The following is an inside look at Jordan Brand’s big bet on Space Jam, complete with one-on-one interviews of Griffin and Butler, big-picture thoughts from the campaign’s key creative architects, and behind-the-scenes looks from Griffin’s commercial shoot in downtown L.A. and an exclusive November screening of Space Jam at Warner Bros. Studios in Burbank, Calif.
The Monstars Return
The centerpiece of the Space Jam campaign is this 90-second ad, which will premiere Thursday on TNT’s NBA double-header and NBC’s NFL broadcast.
In the spot, the evil “Monstars” from Space Jam seek vengeance for their loss to Jordan and the Toon Squad by returning to threaten life, liberty and the future of basketball. “The original Superteam is back,” a narrator intones, as shots of a dark world, one-sided scoreboards and propaganda billboards cycle on screen. “Forget the Death Lineup. This is the Apocalypse Lineup.” Griffin and Butler are cast as the leaders of a resistance against a foe even more unconquerable than the Warriors.
Angus Wall, the ad’s director, described Butler as a “mythical” narrator who bookends the story. Griffin filled a modified version of Jordan’s movie role, donning a red, white and blue “Tune Squad” jersey to take on the Monstars.
“There’s a delicate balance between the playfulness of Warner Bros. and the edginess of Jordan Brand,” said Wall, who has won Academy Awards for editing The Social Network and The Girl with the Dragon Tattoo. “We tried to combine those elements in the spot from the beginning. I’m attracted to anything that has a dystopian feel to it. I think a lot of people are. It taps into a rebellious spirit.”
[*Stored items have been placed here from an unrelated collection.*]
/-- RL_CREDIT_TIMEOUT: a VC has waited 1 ms without credit; the port retrains (Table 12-14). -/
def execRlCreditTimeout (p vc : Nat) (s : State) : Res :=
  if p ≥ 16 ∨ rlPhase p s ≠ 5 ∨ (portOf p s).free 8 16 896 (vc % 8) ≠ 0 then .next s
  else .next (rlRetrain p (recordCE (rlpP p) 0x2108 (rlDetail p 0) (rlLoc p 0)
    (waitTill (((portTime p s).dry[vc % 8]?).getD 0 + 1000000) s)))

/-- RL_WIDTH: the partner's WIDTH flit: this end takes the width and lanes too, and retrains with it (R645). -/
def execRlWidth (p seq ack w rx tx : Nat) (s : State) : Res :=
  if p ≥ 16 then .next s
  else
    let r := rlHeader p seq ack 8 true false s
    let t := r.2
    let same := getF (rlpP p) RLP_STAT_WIDTH t == w && getF (rlpP p) RLP_STAT_USED_RX t == rx % 16 && getF (rlpP p) RLP_STAT_USED_TX t == tx % 16
    if r.1 ≠ .accept ∨ same ∨ (lanes4 rx).length ≠ w ∨ (lanes4 tx).length ≠ w ∨ w = 0 ∨ w = 3 ∨ lifeAt (statOf (rlpP p)) t ≠ 2 ∨ (rlpX p t).draining then .next t
    else
      let ow := getF (rlpP p) RLP_STAT_WIDTH t
      let ph := rlPhase p t
      let gone := ((rlUsed p 1 t).filter (fun l => !(lanes4 tx).contains l)).head?
      let lane := gone.getD 0
      let s1 := recordCE (rlpP p) 0x2104 (rlDetail p lane) (rlLoc p lane) (raise (rlpP p) 16 (rlStepRec p (if w = ow then 1 else 2) 1 lane t))
      .next (portEvent p ph ow (rlRetrain p (setRlWidth p w (lanes4 rx) (lanes4 tx) s1)))

/-- RL_DRAIN_END: the partner tells the last sequence it sent and sends no more (R643). -/
def execRlDrainEnd (p seq ack : Nat) (s : State) : Res := .next (if p < 16 then (rlHeader p seq ack 8 true false s).2 else s)

/-! ### Port states (R643, R684) -/

/-- A START: the port waits for its partner's signal. -/
def rlStart (p : Nat) (s : State) : State := setPort p .fresh (setRlpX p .rest (setPhase p 1 s))

/-- RL_PARTNER_SIGNAL: a port in DETECT sees its partner and begins TRAIN. -/
def execRlPartnerSignal (p : Nat) (s : State) : Res :=
  .next (if p < 16 ∧ rlPhase p s = 1 ∧ lifeAt (statOf (rlpP p)) s = 1 then setPhase p 2 s else s)

/-- Lanes that RLP_CTL.WIDTH_MAX allows. -/
def widthMax (p : Nat) (s : State) : Nat := match getF (rlpP p) RLP_CTL_WIDTH_MAX s with | 0 => 4 | 1 => 2 | _ => 1

/-- The largest width that g good lanes and a limit allow. -/
def widthFor (g m : Nat) : Nat := if g ≥ 4 ∧ m ≥ 4 then 4 else if g ≥ 2 ∧ m ≥ 2 then 2 else if g ≥ 1 then 1 else 0

/-- RL_TRAIN_DONE: training and the lane test end with the lanes found good in each direction (R684). -/
def execRlTrainDone (p rx tx : Nat) (s : State) : Res :=
  if p ≥ 16 ∨ rlPhase p s ≠ 2 then .next s
  else
    let s1 := showRlLanes p (setF (rlpP p) RLP_STAT_USED_RX 0 (setF (rlpP p) RLP_STAT_USED_TX 0
      (setF (rlpP p) RLP_STAT_GOOD_RX (rx % 16) (setF (rlpP p) RLP_STAT_GOOD_TX (tx % 16) s))))
    if rx % 16 = 0 ∨ tx % 16 = 0 then
      .next (setPhase p 0 (recordErr (rlpP p) 0x2107 2 (rlDetail p 0) (rlLoc p 0) false (setF (rlpP p) RLP_STAT_WIDTH 0 s1)))
    else .next (setPhase p 3 s1)

/-- RL_ALIGN_DONE: FEC lock, alignment and width setting end; HELLOs are exchanged next. -/
def execRlAlignDone (p : Nat) (s : State) : Res :=
  if p ≥ 16 ∨ rlPhase p s ≠ 3 then .next s
  else
    let rx := rlGood p 0 s
    let tx := rlGood p 1 s
    let w := widthFor (min rx.length tx.length) (widthMax p s)
    .next (setPhase p 4 (setRlWidth p w (rx.take w) (tx.take w) s))

/-- RLP_CTL.WIDTH_MAX against the width in force (R672): narrower retrains to it; wider than the good lanes allow raises WIDTH_LIMIT. -/
def rlApplyMax (p : Nat) (s : State) : State :=
  let w := getF (rlpP p) RLP_STAT_WIDTH s
  let m := widthMax p s
  let rx := rlGood p 0 s
  let tx := rlGood p 1 s
  if m < w then rlChange p m 4 0 0 ((rlUsed p 0 s).take m) ((rlUsed p 1 s).take m) s
  else if m > w then
    if min rx.length tx.length < m then raise (rlpP p) 22 s else rlChange p m 4 0 0 (rx.take m) (tx.take m) s
  else s

/-- What a port has not seen acknowledged goes out again after a retrain (R633, R590). -/
def rlRepeat (p : Nat) (s : State) : State :=
  match (portOf p s).replay with
  | [] => s
  | f :: _ => rlResend p f.seq s

/-- RL_RETRAIN_DONE: the port carries again; a step that came due is taken (R643, R677). -/
def execRlRetrainDone (p : Nat) (s : State) : Res :=
  if p ≥ 16 ∨ rlPhase p s ≠ 6 then .next s
  else
    let s0 := setRlpX p { rlpX p s with tx := [], blk := 0 } s
    let s1 := showRetraining (raise (rlpP p) 19 (setF (rlpP p) RLP_STAT_CARRYING 1 (setPhase p 5 s0)))
    let s2 := rlRepeat p s1
    let s3 := rlLadder p 0 (rlpX p s2).lane s2
    .next (pumpWait (if (rlpX p s3).maxDue ∧ rlPhase p s3 = 5 then rlApplyMax p (setRlpX p { rlpX p s3 with maxDue := false } s3) else s3))
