-- ==== Sys2Proof/Machine/Hq.lean ====
section
/-! DEFINITION. Family: host command queues (chapter 15): doorbells, fetching, entry operations, completions and interrupts, flush, and the
queue registers with rules of their own. -/
namespace Sys2Proof.Machine

/-! ### Rings -/

/-- Ring sizes of queue q of herd n. -/
def sqSize (n q : Nat) (s : State) : Nat := 2 ^ getF (hqP n) (HQ_Q_CFG_SQ_LOG2 q) s
def cqSize (n q : Nat) (s : State) : Nat := 2 ^ getF (hqP n) (HQ_Q_CFG_CQ_LOG2 q) s

/-- Queue positions. -/
def sqHead (n q : Nat) (s : State) : Nat := getF (hqP n) (HQ_Q_IDX_SQ_HEAD q) s
def sqTail (n q : Nat) (s : State) : Nat := getF (hqP n) (HQ_Q_DBV_SQ_TAIL q) s

/-- Announced slots not yet fetched (R775). -/
def sqAnnounced (n q : Nat) (s : State) : Nat := (sqTail n q s + sqSize n q s - sqHead n q s) % sqSize n q s

/-- Completion slots in use. -/
def cqUsed (n q : Nat) (s : State) : Nat := alGetD (hqOf n s).used q 0

/-- Move the SQ head by k slots. -/
def sqMove (n q k : Nat) (s : State) : State :=
  setF (hqP n) (HQ_Q_IDX_SQ_HEAD q) ((sqHead n q s + k) % sqSize n q s) s

/-- State of queue q of herd n. -/
def queueLife (n q : Nat) (s : State) : Nat := lifeAt (queueStat n q) s

/-- Ring slots of an entry of LEN bytes (R777). -/
def entrySlots (len : Nat) : Nat := (len + 63) / 64

/-- ENTRY_BAD of queue q at SQ slot k (Table 15-7). -/
def entryBad (n q k : Nat) (s : State) : State := recordCE (hqP n) 0x2901 q (q + k * 65536) s

/-- RING_FAIL: the queue and its herd go FAULTED (Table 15-7). -/
def ringFail (n q : Nat) (s : State) : State :=
  recordWith (hqP n) 0x2902 2 q q false false [n] (faultBlock (queueStat n q) 0x2902 s)

/-! ### BAR4 (R78, R82) -/

/-- What lies at an offset of a function's BAR4: a word of an MSI-X table entry, a word of the pending-bit array, the doorbells of a queue (SQ tail
at 0x0, CQ head at 0x4) and the rest of their page, or nothing. -/
inductive Bar4 where
  | table (vec word : Nat)
  | pending (word : Nat)
  | sqTail (q : Nat)
  | cqHead (q : Nat)
  | page (q : Nat)
  | none
  deriving DecidableEq, Repr

/-- Bytes of BAR4. -/
def bar4Size : Nat := 0x20000

/-- Offset of queue q's doorbell page. -/
def doorPage (q : Nat) : Nat := 0x10000 + q * 0x1000

/-- The layout of function fn's BAR4. -/
def bar4At (fn off : Nat) : Bar4 :=
  if off < 16 * msixSize fn then .table (off / 16) (off % 16 / 4)
  else if 0x8000 ≤ off ∧ off < 0x8000 + (msixSize fn + 31) / 32 * 4 then .pending ((off - 0x8000) / 4)
  else if 0x10000 ≤ off ∧ off < 0x18000 then
    let q := (off - 0x10000) / 0x1000
    if off % 0x1000 = 0 then .sqTail q else if off % 0x1000 = 4 then .cqHead q else .page q
  else .none

/-- A 32-bit read of BAR4: the MSI-X table and its pending bits; doorbells and reserved offsets read zero (R775); all ones in D3hot (R811). -/
def bar4Read (fn off : Nat) (s : State) : Word :=
  if (fnOf fn s).d3 then BitVec.allOnes 32
  else match bar4At fn (off / 4 * 4) with
    | .table vec w =>
      let m := msixOf fn vec s
      BitVec.ofNat 32 (match w with | 0 => m.addr | 1 => m.addr / 2 ^ 32 | 2 => m.data | _ => b2n m.masked)
    | .pending w => BitVec.ofNat 32 (((List.range 32).map (fun k => b2n (msixOf fn (32 * w + k) s).pend * 2 ^ k)).foldl (· + ·) 0)
    | _ => 0
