-- ==== Sys2Proof/Machine/Vpx.lean ====
section
/-! DEFINITION. Family: video pipes (chapter 14): command blocks, sessions, jobs, slice notes and the tensorizer. What H.265 itself makes of a
bitstream or a source picture is an operand (VDec, VEnc). -/
namespace Sys2Proof.Machine

/-! ### Herd memory of a pipe (R735) -/

/-- What pipe accesses have met: 0 all is well, 1 a page under migration or one that waits at its home controller, 3 XLAT_FAIL, 5 STOPPED; with the walks' host entries left. -/
structure VIo where
  st : Nat
  bytes : List Byte
  bad : List Nat
  hs : List (List (Option Nat))
  s : State

/-- Read `len` bytes at herd virtual address va, bead page by bead page. -/
def vaReadGo (n va : Nat) : Nat → Nat → Nat → VIo → VIo
  | 0, _, _, x => x
  | f + 1, o, len, x =>
    if x.st ≠ 0 ∨ o ≥ len then x
    else
      let a := (va + o) % 2 ^ 48
      let k := min (len - o) (2048 - a % 2048)
      let w := hubWalk n a false (x.hs.headD []) x.s
      match w.1 with
      | .ok (.bead i b) =>
        let r := homeRead i b k w.2
        if homeHeld i b k false w.2 then { x with st := 1, hs := x.hs.tail, s := w.2 }
        else if r.1 = 0 ∨ r.1 = 4 then
          vaReadGo n va f (o + k) len ⟨0, x.bytes ++ r.2.1, x.bad ++ r.2.2.1.map (fun q => q + o), x.hs.tail, r.2.2.2⟩
        else { x with st := if r.1 = 5 then 5 else 3, hs := x.hs.tail, s := r.2.2.2 }
      | .mig | .held => { x with st := 1, hs := x.hs.tail, s := w.2 }
      | _ => { x with st := 3, hs := x.hs.tail, s := w.2 }

/-- Read a range of a herd's virtual addresses. -/
def vaRead (n va len : Nat) (hs : List (List (Option Nat))) (s : State) : VIo :=
  vaReadGo n va (len / 2048 + 2) 0 len ⟨0, [], [], hs, s⟩

/-- Write bytes at herd virtual address va; `bad` are the poisoned offsets. -/
def vaWriteGo (n va : Nat) (bs : List Byte) (bad : List Nat) : Nat → Nat → VIo → VIo
  | 0, _, x => x
  | f + 1, o, x =>
    if x.st ≠ 0 ∨ o ≥ bs.length then x
    else
      let a := (va + o) % 2 ^ 48
      let k := min (bs.length - o) (2048 - a % 2048)
      let w := hubWalk n a true (x.hs.headD []) x.s
      match w.1 with
      | .ok (.bead i b) =>
        let r := homeWrite i b ((bs.drop o).take k)
          ((bad.filter (fun q => decide (o ≤ q) && decide (q < o + k))).map (fun q => q - o)) w.2
        if homeHeld i b k true w.2 then { x with st := 1, hs := x.hs.tail, s := w.2 }
        else if r.1 = 0 ∨ r.1 = 4 then vaWriteGo n va bs bad f (o + k) { x with hs := x.hs.tail, s := r.2 }
        else { x with st := if r.1 = 5 then 5 else 3, hs := x.hs.tail, s := r.2 }
      | .mig | .held => { x with st := 1, hs := x.hs.tail, s := w.2 }
      | _ => { x with st := 3, hs := x.hs.tail, s := w.2 }

/-- Write after what `x` has met. -/
def vaWrite (n va : Nat) (bs : List Byte) (bad : List Nat) (x : VIo) : VIo :=
  vaWriteGo n va bs bad (bs.length / 2048 + 2) 0 x

/-! ### Command blocks (R737, R758) -/

/-- Pipe life state. -/
def pipeLife (v : Nat) (s : State) : Nat := lifeAt (statOf (vpxP v)) s

/-- The pipe of a VIDEO entry's block. -/
def entryPipe (e : HqEnt) : Nat := bitsOf (e.word 2) 39 32

/-- The block of a VIDEO entry of herd n, with a status (R737). -/
def entryJob (n : Nat) (e : HqEnt) (st : Nat) : VJob :=
  let b := e.word 2
  let words := (List.range ((b % 65536 - 1) / 8)).map (fun i => e.word (3 + i))
  ⟨e.key, n, bitsOf b 55 48, bitsOf b 47 40, bitsOf b 31 16, b :: words, 0, st, false, false, false, 0, 0, 0, 0, 0, 0, [], [], [], [], false⟩

/-- ENTRY_VIDEO (R782): the entry's command block reaches the pipe that its PIPE field names; a pipe that is not READY answers STOPPED
(R763), a poisoned block is BAD_JOB (Table 18-6), and one that meets 64 blocks QUEUE_FULL (R758). -/
def execEntryVideo (n q k : Nat) (s : State) : Res :=
  match entryAtWork n q k 5 s with
  | none => .next s
  | some e =>
    if e.phase = 1 then .next s
    else
      let v := entryPipe e
      let s1 := startEnt e s
      if pipeLife v s ≠ 2 then .next (vComplete v (entryJob n e 5) s1)
      else if !e.bad.isEmpty then .next (vComplete v (entryJob n e 7) s1)
      else if (vpOf v s).jobs.countP (fun j => j.phase == 0) ≥ 64 then .next (vComplete v (entryJob n e 9) s1)
      else .next (setVp v { vpOf v s1 with jobs := (vpOf v s1).jobs ++ [entryJob n e 0] } s1)

/-- LEN of a block. -/
def VJob.len (j : VJob) : Nat := (j.words[0]?).getD 0 % 65536

/-- The first queued block of session k among those of herd n (R737). -/
def vFront (v n k : Nat) (s : State) : Option VJob :=
  (vpOf v s).jobs.find? (fun j => j.herd == n && j.sess == k && j.phase == 0)

/-- Herd n's open session k. -/
def vMine (v n k : Nat) (s : State) : Option VSess := (vsOf v k s).filter (fun y => y.herd == n)

/-- Store a session. -/
def setVs (v : Nat) (y : VSess) (s : State) : State :=
  setVp v { vpOf v s with sess := (vpOf v s).sess.map (fun z => if z.num == y.num then y else z) } s

/-- Store a block. -/
def setVj (v : Nat) (j : VJob) (s : State) : State :=
  setVp v { vpOf v s with jobs := (vpOf v s).jobs.map (fun z => if z.key == j.key then j else z) } s

/-! ### OPEN and CLOSE (R757, R761) -/

/-- Bits of an OPEN that no field of Table 14-3 or 14-6 names are zero. -/
def openReserved (j : VJob) : Bool :=
  let z (i hi lo : Nat) : Bool := bitsOf (j.body i) hi lo == 0
  z 0 31 20 && z 2 39 38 && z 2 47 46 && z 2 55 54 && z 2 63 58 && z 4 63 56 && z 5 63 16 && z 6 63 0 && z 7 63 0
    && z 9 63 50 && z 13 63 0 && z 14 63 0 && z 15 63 0

/-- The picture size fits Table 14-1: per pipe, or the luma samples of level 6 when ganged. -/
def openSize (dir gang w h : Nat) : Bool :=
  decide (0 < w) && decide (0 < h) && w % 2 == 0 && h % 2 == 0
    && (if dir = 1 then decide (w ≤ 3840) && decide (h ≤ 2160)
        else if gang = 0 then decide (w ≤ 4096) && decide (h ≤ 2176) && decide (w * h ≤ 8912896)
        else decide (w ≤ 16888) && decide (h ≤ 16888) && decide (w * h ≤ 35651584))

/-- The tensorizer profile lies inside Table 14-6 and inside the picture. -/
def openTensor (j : VJob) (w h : Nat) : Bool :=
  let c := j.body 8
  let o := j.body 9
  let cx := c % 65536
  let cy := bitsOf c 31 16
  let cw := bitsOf c 47 32
  let ch := bitsOf c 63 48
  let fmt := bitsOf o 35 32
  let lay := bitsOf o 37 36
  let patch := bitsOf o 43 38
  cx % 2 == 0 && cy % 2 == 0 && cw % 2 == 0 && ch % 2 == 0 && decide (cx + cw ≤ w) && decide (cy + ch ≤ h)
    && [0, 9, 10, 11].contains fmt && decide (lay < 3) && decide (bitsOf o 45 44 < 3)
    && decide (patch ≤ 32) && (lay != 2 || decide (1 ≤ patch) && o % 65536 % patch == 0 && bitsOf o 31 16 % patch == 0)

/-- An OPEN that R757 lets open a session on pipe v. -/
def openOk (v : Nat) (j : VJob) (s : State) : Bool :=
  let m := j.body 0
  let dir := m % 2
  let gang := bitsOf m 2 1
  let lm := bitsOf m 5 4
  let girp := bitsOf m 11 6
  let rc := bitsOf m 13 12
  let w := bitsOf m 47 32
  let h := bitsOf m 63 48
  let q := j.body 2
  let dpbn := bitsOf (j.body 4) 55 48
  let group := match gang with | 1 => [v, v + 1] | 2 => [0, 1, 2, 3] | _ => [v]
  j.len == 136 && openReserved j && bitsOf m 15 14 != 3 && !(dir == 1 && bitsOf m 19 18 == 3) && gang != 3 && !(dir == 1 && gang != 0)
    && (!(lm == 1 || lm == 3) || decide (4 ≤ girp) && decide (girp ≤ 64)) && !(dir == 1 && bitsOf (j.body 3) 63 48 == 0)
    && openSize dir gang w h && decide (2 ≤ dpbn) && decide (dpbn ≤ 17) && !(dir == 1 && decide (dpbn < 3))
    && (dir == 0 || !(rc == 0 && (decide (51 < bitsOf q 37 32) || decide (51 < bitsOf q 45 40) || decide (51 < bitsOf q 53 48))))
    && (dir == 0 || !(rc == 2 && (j.body 1 % 2 ^ 32 == 0 || decide (bitsOf (j.body 1) 63 32 < j.body 1 % 2 ^ 32))))
    && (dir == 0 || rc != 3) && openTensor j w h && decide (j.sess < 16) && j.body 4 % 2048 == 0
    && (gang != 1 || v % 2 == 0) && (gang != 2 || v == 0) && group.all (fun u => pipeLife u s == 2)

/-- VIDEO_OPEN (R757, R766): herd n's next block for session k of pipe v is an OPEN. -/
def execVideoOpen (v n k : Nat) (s : State) : Res :=
  match vFront v n k s with
  | none => .next s
  | some j =>
    if j.op ≠ 1 ∨ v ≥ 4 then .next s
    else if (vsOf v k s).isSome then .next (vEnd v 0xA j s)
    else if !openOk v j s then .next (vEnd v 7 j s)
    else
      let y : VSess := ⟨k, n, j.words.tail, 0, false, [], [], [], none, 0, 0, (bitsOf (j.body 0) 47 32 + 63) / 64, none⟩
      .next (vEnd v 0 j (setVp v { vpOf v s with sess := (vpOf v s).sess ++ [y] } s))

/-- VIDEO_CLOSE (R761): herd n's CLOSE for session k acts at once on the blocks that arrived before it; a queued OPEN before it comes
first. -/
def execVideoClose (v n k : Nat) (s : State) : Res :=
  match (vpOf v s).jobs.find? (fun j => j.herd == n && j.sess == k && j.phase == 0 && (j.op == 2 || j.op == 1)) with
  | none => .next s
  | some j =>
    if j.op ≠ 2 ∨ v ≥ 4 then .next s
    else if (vMine v n k s).isNone then .next (vEnd v 8 j s)
    else if j.len ≠ 8 then .next (vEnd v 7 j s)
    else .next (vEnd v 0 j (vClose v k j.key s))
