-- ==== Sys2Proof/Machine/Dispatch.lean ====
section
/-! DEFINITION. The meaning of every command: one call per constructor. -/
namespace Sys2Proof.Machine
While Butler casts a more ominous figure, Griffin functions as a more traditional Warner Bros. superhero, even dropping a “Who’d you expect? Elmer Fudd?” callback as he banters with Bugs Bunny. The Clippers’ forward filmed his scenes in a dark, nondescript, almost dingy L.A. warehouse, where he busted down a door and led the teenagers towards their showdown with the Monstars.
Wall has worked on Nike and Jordan ads dating back to 1990’s “Mr. Robinson’s Neighborhood,” and he encouraged Griffin, who moonlights as an aspiring stand-up comedian, to adlib different versions of his lines. “I had to stop laughing in between takes because I didn’t want to pollute his audio,” Wall said. “He brought it completely.” Somehow, Griffin’s best line—a perfectly incredulous “Who’d you expect? Drake?” that made the whole set laugh—didn’t make the final cut.
The Space Jam 11s are noticeably downplayed in the ad, appearing only briefly in a glass case about halfway through. Instead, the ad pushes Space Jam versions of the 31, Butler’s shoe, and a Space Jam apparel line that includes t-shirts and sweat suits. The Super.Fly 5, Griffin’s shoe, and the Jordan Trainer 1 also appear in Space Jam colorways in the spot.
“Any time we have a story, style and soul of an [original] OG shoe that can be applied to a future shoe like the 31 in color and material, it gives the consumer something to be emotionally attached to,” said Jordan VP of Design David Creech. “We’re trying to weave the story so that this isn’t just about an OG launch. We want to tie the 11 and the 31 together to forge the future and inspire the next generation.”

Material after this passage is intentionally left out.